Date of Award

12-2006

Degree Type

Dissertation

Degree Name

Doctor of Philosophy

Major

Communication and Information

Major Professor

Candace White

Committee Members

Eric Haley, Ronald E. Taylor, David W. Schumann

Abstract

Businesses are increasingly held accountable both to their owners and to the larger society in which they operate. Accordingly, many companies are extending their resources to meet community needs through philanthropic partnerships with nonprofit organizations. Such ventures, however, have drawn close scrutiny of motives and benefits. For example, some consumers register skepticism when evaluating the sincerity of corporate intent in cause-related marketing arrangements. Attribution theory suggests that altruistic reasons for corporate good deeds may be discounted in the context of apparent self-interest. Likewise, a debate between shareholder and stakeholder theorists introduces questions about possibly conflicting obligations facing corporate managers. Some contend that good business and stakeholder accommodation do not mix. The emergence of strategic philanthropy potentially serves both interests, but little empirical study has been devoted to understanding the dynamics of such partnerships. Of particular interest is the perspective of nonprofit organizations who receive strategically motivated corporate gifts.

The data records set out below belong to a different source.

/-- What a core holds beyond its registers and memories. -/
structure Core where
  /-- Keeper registers x0 to x31 (R190). -/
  x : List (BitVec 32) := List.replicate 32 0
  /-- First beat in which the keeper is free (R194). -/
  kAt : Nat := 0
  kwait : KWait := .none
  /-- A stepped instruction has not completed (R206). -/
  kstep : Bool := false
  /-- A halt waits for the instruction in progress (R602). -/
  haltReq : Bool := false
  instret : Nat := 0
  /-- The half-register latch and write buffer (R193). -/
  latch : Option (Nat × Word) := none
  hbuf : Option (Nat × BitVec 32) := none
  /-- step_beats of the entry the last completed KSEL of the step selected (R202). -/
  menu : Option Nat := none
  /-- Queues Q0 to Q7, their pushes so far, and pushes that wait for the beat's pops (R184 to R187). -/
  queues : List (List QEntry) := List.replicate 8 []
  qseq : List Nat := List.replicate 8 0
  qlate : List (Nat × List Byte × Nat) := []
  /-- Issue FIFOs of the A-stream and the X-stream, and the beats of their last starts (R180, R181). -/
  aFifo : List (List Word) := []
  xFifo : List (List Word) := []
  aStart : Option Nat := none
  xStart : Option Nat := none
  /-- Beats in which descriptors were last appended to the FIFOs (R180, R181). -/
  aIssue : Option Nat := none
  xIssue : Option Nat := none
  /-- Running macro-ops, and the beats in which units ended their last one (R181). -/
  array : Option RunOp := none
  vector : Option RunOp := none
  feeder : Option RunOp := none
  sluice : List (Option RunOp) := [none, none, none, none]
  freed : SMap Nat := []
  /-- Signals of the beat in progress, and what each counter has served in it (R317, R318). -/
  sigs : List Sig := []
  served : SMap Nat := []
  /-- Counters that have logged 0x3303 in the beat in progress (R318). -/
  contd : List Nat := []
  /-- Vector AFAs (R166). -/
  vafa : SMap Afa := []
  /-- Accumulator file of the array, by row × 512 + column (R126, R135). -/
  acc : SMap Afa := []
  /-- Shadow and active weights: the tile image bytes and its scale bytes filled so far; whether a fill or feed line of the
  macro-op was uncorrectable (R122, R123, R140). -/
  shadowW : List Byte := []
  shadowS : List Byte := []
  activeW : List Byte := []
  activeS : List Byte := []
  arrayBad : Bool := false
  /-- An access of the array in the beat in progress met a bank already given (R249). -/
  arrayLate : Bool := false
  /-- Writes of the beat in progress into the operand cache and the weight store, and the last beat in which the cache's narrow port
  was used (R152, R261). -/
  later : List BeatWrite := []
  narrowAt : Option Nat := none
  /-- Window bases that were rewritten in the beat in progress, as they stood before it (R149). -/
  oldWin : SMap Word := []
  /-- Ingress buffer (R251). -/
  ingress : List Ingress := []
  /-- Banks given to a wide request in the beat in progress, and bytes of the A-stream port used (R248, R601). -/
  banks : List Nat := []
  /-- Lines that banks are kept for: those of the basin barges due in the beat in progress, and those the read agent sends
  next (R248, R302). -/
  awaited : List Nat := []
  readGiven : List Nat := []
  portBytes : Nat := 0
  /-- Next step record (R199). -/
  nextRec : Option (List Word) := none
  /-- Die beat of step beat 0, and number of the last step ended (R200, R328). -/
  stepBeat0 : Nat := 0
  readyFor : Option Nat := none
  /-- Register-path accesses of the core's memories that wait for a beat in which their bank is free, and the last beat in which one was
  made (R248, R250, R597). -/
  narrowQ : List PathOp := []
  pathAt  : Option Nat := none
  deriving DecidableEq, Repr

/-! ### Locks (R315 to R341) -/

/-- A signal on the sync plane or a release: target core, counter, count, apply beat, and its issuer (R325, R336). -/
structure SyncSig where
  core   : Nat
  ctr    : Nat
  n      : Nat
  apply  : Nat
  src    : Nat
  issuer : Nat
  deriving DecidableEq, Repr

/-- An entry of the pending store (R329): a counter signal (kind 0) or a fabric release (kind 2) of a slot, with its apply step
beat and step parity, and for a release its counter, participants and those already signalled. -/
structure PendSig where
  kind   : Nat
  core   : Nat
  ctr    : Nat
  n      : Nat
  apply  : Nat
  parity : Nat
  cores  : List Nat
  deriving DecidableEq, Repr

/-- A local barrier release on its way (R336): slot, die beat of its signals, counter and participants. -/
structure Release where
  slot  : Nat
  apply : Nat
  ctr   : Nat
  cores : List Nat
  deriving DecidableEq, Repr

/-- An arrival at a barrier slot: its core, die beat, issuer and step beat (R335, R337). -/
structure SlotArrival where
  core   : Nat
  beat   : Nat
  issuer : Nat
  step   : Nat
  deriving DecidableEq, Repr

/-- A barrier slot's bits (R334, R337): arrived and early cores, chip arrivals of a leader by generation with their arrival
beats, the generation of the last release a leader has sent, and the beat in which early bits complete the set again (R336), with the
step beat of the completion before it. Arrivals of reaches that run ahead wait until every participant's reach has come to their
beat. -/
structure Slot where
  arrived : List Nat := []
  early   : List Nat := []
  chips   : List (Nat × Nat) := []
  sent    : Nat := 0
  again   : Option (Nat × Nat) := none
  wait    : List SlotArrival := []
  deriving DecidableEq, Repr

/-- Hidden state of the lock network. -/
structure Locks where
  sync     : List SyncSig := []
  releases : List Release := []
  pend     : List PendSig := []
  slots    : SMap Slot := []
  deriving DecidableEq, Repr

/-! ### The mesh, transfers and holds (R247 to R314) -/

/-- A branch of a router: an output or input port and, at an edge port, the towline port beyond it plus one (0: none). -/
abbrev Branch := MeshPort × Nat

This study used a grounded theory approach to tap the perceptions of nonprofit managers regarding these issues. Through in-depth interviews, the researcher learned that nonprofits commonly see in their partners a pattern of multiple corporate motives, with varying blends of altruism and self-interest. The largest donations were generally reported from companies expecting marketing benefits in return for their philanthropic investment. However, participants stressed that those expectations most often were unstated by the company. They described a negotiating environment in which nonprofits thoughtfully analyze potential corporate donors’ needs and then pitch mutual-benefit packages to engage them in partnership. In the most strategically driven alliances, relationships were characterized as interdependent, and benefits were viewed as approximately equal. Nonprofit managers reported that they work hard under the strategic model to obtain corporate gifts, but they also experience deeper, more satisfying relationships with their partners than in the past. Communal qualities were often described. In some partnerships, corporate motives were seen as evolving from a primarily marketing interest to an increasingly altruistic interest in the nonprofit mission.

Theoretical implications and a proposed model are presented to guide further study. Observations and recommendations for corporate managers are also offered.